▸ Prompt:
Locate every line in the records below that contains the word "Bool", and copy each one.

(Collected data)

**********

/-- A parked wait whose condition holds in committed memory completes. -/
def State.commitWait (s : State) (g : GKey) (e : Nat) : State :=
  let p := s.split g e
  let ends (s : State) : Ends → State
    | .fault t f => (t.uncount g e).scalarFault g e f
    | .done t => t
    | _ => s.goOn g e
  if p.susp || (s.group g).ended then s
  else match p.st with
    | .parked (.wait va _ dbl eq v scope rmt) =>
      match s.reread g e va dbl eq v with
      | (s, .holds cell) =>
        (match s.waitDone g e va cell scope rmt true with
        | (s, some f) => s.scopeFail g { recs := [State.frec f 255 e false 0 p.pc], e }
        | (s, none) => s.goOn g e)
      | (s, .fault f) => (s.uncount g e).scalarFault g e f
      | (s, .stays) => s
    | .parked (.region v n) => if s.waitOver g v || s.regionOver g v n then s.goOn g e else s
    | .parked (.batch n) =>
      if ((s.group g).covered n).all (·.cmds.isEmpty) then ends s (s.batchesDone g n fun t => .done (t.goOn g e)) else s
    | .parked .exitBatches =>
      if (s.group g).batches.all (·.cmds.isEmpty) then
        match s.batchesDone g (s.group g).batchNext fun t => .done (((t.count g e).exitSplit g e 9).stepDone g e) with
        | .fault t f => t.scalarFault g e f
        | .done t => t
        | _ => s
      else s
    | .parked .fence => if s.lanesPending g e then s else s.goOn g e
    | .parked (.barrier t i) => if i < (s.bar g.b t).inst then s.goOn g e else s
    | _ => s
/-- The results of a group that have their values return at the commit (R307, R310). -/
def State.returnAll (s : State) (g : GKey) : State :=
  ((s.group g).outst.filter fun o => !o.held).foldl (fun s o => s.returnResult g o o.lanes) s
def State.commitWaits (s : State) (g : GKey) : State :=
  ((s.group g).ents.map (·.1)).foldl (fun s e => s.commitWait g e) ((s.commitLate g).returnAll g)

/-! ## The end of the commit -/

/-- The holds of results that no lane will return end. The faults that the commit has found are taken before the group's next instruction (R394). A group that has ended has
none to take them. -/
def State.deliverFails (s : State) (g : GKey) : State :=
  let fs := (s.group g).q.fails
  let s := s.updGroup g fun x =>
    { x with
      q := { x.q with fails := [] }
      ents := x.ents.map fun p => (p.1, { p.2 with hold := p.2.hold && x.outst.any fun o => o.e == p.1 }) }
  fs.foldl (fun s f =>
    if (s.group g).ended then s.endDomain g.b.r ((f.recs.head?.map (·.kind.toNat)).getD 7)
    else if f.lanei then
      s.takeTrap g { recs := f.recs, e := f.e, lanei := true, done := f.done, src := .lane f.e { f.blk with again := none } f.word f.active }
    else
      let pc := (s.split g f.e).pc
      let s := (s.uncount g f.e).updSplit g f.e fun x => { x with st := .running }
      s.takeTrap g { recs := f.recs, e := f.e, src := .scalar f.e pc (pc + 4) true }) s
/-- The fault of a sequencer's quantum delivered (R238, R261). -/
def State.deliverSeq (s : State) (b : BKey) : State :=
  match (s.seq b).olFault with
  | none => s
  | some f =>
    let s := s.updSeq b fun q => { q with olFault := none }
    if f.kind = 0x0C then s.matrixFault b f.addr else s.seqFault b f
/-- A group's, a sequencer's quantum begun (DEDUCED, log entry 36). -/
def State.nextQuantum (s : State) : CAgent → State
  | .grp g => s.updGroup g fun x => { x with bregs := x.bregs.map fun p => (p.1, { p.2 with seen := p.2.limit }), q := { ops := x.q.ops, vsnap := x.vregs, olsnap := x.olcnt } }
  | .seq b => s.updBlock b fun x => { x with seq := x.seq.map fun q =>
      { q with quant := { ops := q.quant.ops, ol := q.quant.ol, lateOl := q.quant.lateOl, lateRegs := q.quant.lateRegs, audit := q.auditCode } } }
/-- The changes of mappings that waited for the commits of a context's ordered regions, when all of them stand
between two quanta: inputs of the commit just made (R315) (DEDUCED, log entry 58). -/
def State.applyLater (s : State) (c : CKey) : State :=
  let rs := (s.regions.filter fun p => decide (p.1.c = c) && p.2.listens)
  let again : List (List RegWrite) := rs.map fun p => (s.replayed p.1 ((s.region p.1).quantum - 1)).filterMap fun y => y.change
  let ws : List RegWrite := if (s.ctx c).replay.isNone then (s.ctx c).later else again.flatten.eraseDups
  if ws.isEmpty || !rs.all (fun p => s.atBoundary p.1) then s
  else
    let s := if (s.ctx c).replay.isSome then s else s.updCtx c fun x => { x with later := [] }
    let s := ws.foldl (fun s w =>
      let s := s.changePages w
      if (s.ctx c).logs then
        rs.foldl (fun s p =>
          let q := (s.region p.1).quantum - 1
          s.updCtx c fun x => { x with log := x.log ++
            [{ logEntry p.1.id q (s.nextSeq p.1 q) { kind := 4, target := pageOf w } with change := some w }] }) s
      else s) s
    s.olRetryAll

/-- The commit of a region's quantum; in a replay the logged inputs take the place of the live ones (R382). -/
def State.commit (s : State) (r : RKey) : State :=
  let x := s.region r
  let q := x.quantum
  let ags := s.agents r q
  let gs := s.ranked r q
  let old := s.replayed r q
  let ins := if (s.ctx r.c).replay.isNone then x.inputs else (old.filter fun y => y.change.isNone && y.fields.isEmpty).map (s.injected r)
  let mem := (ins.flatMap (·.cells)).filter fun w => match w.1 with
    | .mem _ => true
    | .scr _ _ => false
  let kept := if (s.ctx r.c).replay.isNone then mem.map fun w => (w.1, s.rawByte w.1) else mem
  let s := ags.foldl (fun s a => s.commitStores a) (s.withoutInputs r)
  let s := s.commitAtoms gs
  let s := old.foldl (fun s y => s.injectFields y) (s.commitInputs r q ins kept)
  let s := (ags.foldl (fun s a => s.commitOps a) s).commitDone r
  let s := gs.foldl (fun s g => s.commitHist g) s
  let s := gs.foldl (fun s g => s.commitCopies g) (gs.foldl (fun s g => s.readCopies g) s)
  let s := gs.foldl (fun s g => s.commitWaits g) s
  let s := gs.foldl (fun s g => s.deliverFails g) s
  let ended := gs.filter fun g => (s.group g).ended
  let s := (ended.foldl (fun s g => s.commitOps (.grp g)) s).commitDone r
  let s := ags.foldl (fun s a => match a with
    | .seq b => s.deliverSeq b
    | .grp _ => s) s
  let s := (s.agents r (q + 1)).foldl (fun s a => s.nextQuantum a) s
  let s := gs.foldl (fun s g => if (s.groups.get? g).isSome then s.olRetry g else s) s
  let s := s.updRegion r fun y =>
    { y with
      quantum := q + 1
      commitAt := none
      pages := none
      bars := y.bars.map fun k => (k.1, { k.2 with releases := [] })
      seen := s.regionCodes r.c }
  let s : State := { s with blocks := s.blocks.map fun p => if p.1.r = r then (p.1, { p.2 with bar := { p.2.bar with releases := [] } }) else p }
  s.applyLater r.c

/-! ## When a commit takes place (R308, R316, R373) -/

/-- Whether a pending operation of a group can proceed. -/
def State.opCan (s : State) (g : GKey) (op : QOp) : Bool :=
  match op with
  | .give n _ d => ((s.ring g.b n).fix d).canGive
  | .take n _ d => ((s.ring g.b n).fix d).canTake
  | .push n _ ents _ _ _ => ((s.block g.b).banks[n]?).all fun k => decide (k.mode ≠ .fifo) || k.fifo.length + ents.length ≤ 8192
  | .pop n _ _ _ lanes _ _ => ((s.block g.b).banks[n]?).all fun k => decide (k.mode ≠ .fifo) || k.fifo.length ≥ (lanesOf lanes).length
  | .barrier t e _ => !(s.bar g.b t).next g e
  | .bankcfg _ _ mask dest => match (s.block g.b).cfgDiff mask dest with
    | none => true
    | some _ => !s.copiesTouch g.b mask
  | .claim _ => s.holdsArray g || (s.core (s.coreOf g)).camp.isNone
  | _ => true
/-- Whether the wait of a split can end. -/
def State.waitCan (s : State) (g : GKey) (e : Nat) : Bool :=
  !(s.split g e).susp && match (s.split g e).st with
    | .parked (.wait ..) => s.rereadReady g e
    | .parked (.region v n) => s.waitOver g v || s.regionOver g v n
    | .parked (.batch n) => ((s.group g).covered n).all (·.cmds.isEmpty)
    | .parked .exitBatches => (s.group g).batches.all (·.cmds.isEmpty)
    | .parked .fence => !s.lanesPending g e
    | .parked (.barrier t i) => i < (s.bar g.b t).inst
    | _ => false
/-- Whether a split that stands at the end of its quantum can go on: what it is parked for has come (R316). -/
def State.entryCan (s : State) (g : GKey) (e : Nat) : Bool :=
  match s.visit g e false with
  | some (.scalar _) | some (.lane _) => true
  | _ => false
/-- Whether a copy of a group can read, write or complete. -/
def State.copyCan (s : State) (g : GKey) : Bool :=
  (s.cluster (s.clusterOf g)).copyQ.any fun c => decide (c.g = g) &&
    (if c.sent then c.packets.isEmpty
     else c.data.elim (s.copyResident c) fun _ => s.copyTurn c && (s.group g).batches.any fun b => b.covered && b.cmds.contains c.id)
def State.seqOpCan (s : State) (b : BKey) (op : QOp) : Bool :=
  match op with
  | .seqGive n d => ((s.ring b n).fix d).canGive
  | .seqTake n d => ((s.ring b n).fix d).canTake
  | _ => true
/-- Whether a commit of a region would do something: an agent has retired an instruction, an input has come, or
something pending can proceed (DEDUCED, log entry 37). -/
def State.commitDue (s : State) (r : RKey) : Bool :=
  let x := s.region r
  let gs := (s.groups.filter fun p => decide (p.1.b.r = r) && p.1.sh == 0).map (·.1)
  !x.inputs.isEmpty || !(s.ctx r.c).later.isEmpty ||
    (gs.any fun g =>
      let y := s.group g
      y.q.count > 0 || y.q.due || y.q.ops.any (s.opCan g) || y.ents.any (fun p => s.waitCan g p.1 || (!(y.stopping && s.atSafePoint g) && s.entryCan g p.1)) || s.fixReady g ||
        s.copyCan g) ||
    (s.standing r).any fun p => p.2.seq.any fun q =>
      q.quant.count > 0 || q.quant.due || q.olFault.isSome || q.quant.ops.any (s.seqOpCan p.1) || match q.st with
        | .parked .record => !s.recordWaits p.1
        | .parked k => s.seqWaitOver p.1 k
        | _ => false
/-- Whether the commit begins: the quantum barrier has let it, no agent is halted, no block of the region is saved, so that it commits
what a region that was never pre-empted commits (R317), the lines of its loads have come (R302), and the region is not idle. -/
def State.commitReady (s : State) (r : RKey) : Bool :=
  match (s.region r).commitAt with
  | none => false
  | some t =>
    (s.region r).listens && t ≤ s.cycle && s.allOver r && (s.region r).saved.isEmpty &&
      (s.groups.all fun p => decide (p.1.b.r ≠ r) || !p.2.halted) &&
      (s.groups.all fun p => decide (p.1.b.r ≠ r) || p.2.outst.all (·.fills.isEmpty)) &&
      ((s.standing r).all fun p => p.2.seq.all fun q => !q.halted) && s.commitDue r
/-- QUANTUM_COMMIT (R310). -/
def execQuantumCommit (s : State) : Host.Outcome State Fault Refusal :=
  .next <| match s.turn with
  | .event (.quantumCommit r) => if s.commitReady r then s.commit r else s
  | _ => s

end Sys2Proof.Machine
end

**********

▸ Expected answer:
def State.opCan (s : State) (g : GKey) (op : QOp) : Bool :=
def State.waitCan (s : State) (g : GKey) (e : Nat) : Bool :=
def State.entryCan (s : State) (g : GKey) (e : Nat) : Bool :=
def State.copyCan (s : State) (g : GKey) : Bool :=
def State.seqOpCan (s : State) (b : BKey) (op : QOp) : Bool :=
def State.commitDue (s : State) (r : RKey) : Bool :=
def State.commitReady (s : State) (r : RKey) : Bool :=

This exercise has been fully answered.